Work to complete: What you return must be an exact copy of the lines in the listing below between the line holding "((State.faulting ex u" and the line holding "words issue. -/", inclusive, and nothing more.

──────

/-! ### Faults of a cycle (R56, R275) -/

/-- Unit `u` stands stopped. -/
def State.isStopped (s : State) (u : Nat) : Bool := match s.unit? u with | some un => un.run == .stopped | none => false

/-- The walkers of unit `u` whose words fault in this cycle, each seen after the words of the walkers before it; `s` is the state so far, and
the last result the state after the words that do not fault. -/
def State.faulting (ex : Instr → State → Result) (u : Nat) (s : State) : List Nat × State :=
  (List.range 4).foldl (fun (acc : List Nat × State) k =>
    match acc.2.unit? u with
    | none => acc
    | some un =>
      match (un.wk k).slot with
      | .done .. => acc
      | .walking _ =>
        let t := State.takeOn ex u k 32 acc.2
        if t.isStopped u then (acc.1 ++ [k], acc.2) else (acc.1, t)) ([], s)

/-- The channels of unit `u` on which a fill would find no skein slot in strict mode (R190), after the words of this cycle. -/
def State.starved (u : Nat) (s : State) : List Nat :=
  match s.unit? u with
  | none => []
  | some un =>
    if !s.live un || !isIssue (un.divisor 3) (s.now un) || un.ctx.isSome then []
    else
      ((List.range 4).foldl (fun (acc : List Nat × State) c =>
        match State.channelBeats u c 64 acc.2 with
        | (t, miss) => (if miss then acc.1 ++ [c] else acc.1, t)) ([], outcomeState s (execKStepStart u s))).1

/-- What raises a fault in this cycle at unit `u`: its walkers, and 4 + its channels. A unit that another fault has stopped in this cycle may
still record a precise one (R275). -/
def State.faulters (ex : Instr → State → Result) (s : State) (u : Nat) : List (Nat × Nat) :=
  match s.unit? u with
  | none => []
  | some un =>
    let now := s.now un
    let again : Bool := match un.stop with | some st => un.run == .stopped && st.cycle == now | none => false
    if un.run = .running then
      let (ks, t) := State.faulting ex u s
      (if ks.isEmpty then (State.starved u t).map (4 + ·) else ks).map fun k => (u, k)
    else if again then
      ((State.faulting ex u (s.setUnit u { un with run := .running, stop := none })).1).map fun k => (u, k)
    else []

/-- A k-step of unit `u` that is due does not start in this cycle, because a fault stops the unit, or its pair partner and so the unit, in it: a
word's, a fill's, or that of the partner's own k-step (R165, R172, R274, R282). -/
def State.kstepBarred (ex : Instr → State → Result) (s : State) (u : Nat) : Bool :=
  match s.unit? u with
  | none => false
  | some un =>
    if un.run ≠ .running ∨ (un.unmatched (s.now un)).isSome ∨ !un.kstepDue (s.now un) then false
    else
      let t := outcomeState s (execKStepStart u s)
      !t.isStopped u && (!(t.faulters ex u).isEmpty || (t.isPaired un && (!(t.faulters ex (partner u)).isEmpty ||
        (!s.isStopped (partner u) && (outcomeState s (execKStepStart (partner u) s)).isStopped (partner u)))))

/-! ### The stages of a region cycle -/

/-- The numbers of the stages that other definitions name, with `stageFault`: words issue. -/
def stageIssue : Nat := 19
/-- The cycle ends. -/
def stageLast : Nat := 39

/-- Each unit of a list with each number below `n`. -/
def each (us : List Nat) (n : Nat) : List (Nat × Nat) := us.flatMap fun u => (List.range n).map fun k => (u, k)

──────

Written answer:
      ((State.faulting ex u (s.setUnit u { un with run := .running, stop := none })).1).map fun k => (u, k)
    else []

/-- A k-step of unit `u` that is due does not start in this cycle, because a fault stops the unit, or its pair partner and so the unit, in it: a
word's, a fill's, or that of the partner's own k-step (R165, R172, R274, R282). -/
def State.kstepBarred (ex : Instr → State → Result) (s : State) (u : Nat) : Bool :=
  match s.unit? u with
  | none => false
  | some un =>
    if un.run ≠ .running ∨ (un.unmatched (s.now un)).isSome ∨ !un.kstepDue (s.now un) then false
    else
      let t := outcomeState s (execKStepStart u s)
      !t.isStopped u && (!(t.faulters ex u).isEmpty || (t.isPaired un && (!(t.faulters ex (partner u)).isEmpty ||
        (!s.isStopped (partner u) && (outcomeState s (execKStepStart (partner u) s)).isStopped (partner u)))))

/-! ### The stages of a region cycle -/

/-- The numbers of the stages that other definitions name, with `stageFault`: words issue. -/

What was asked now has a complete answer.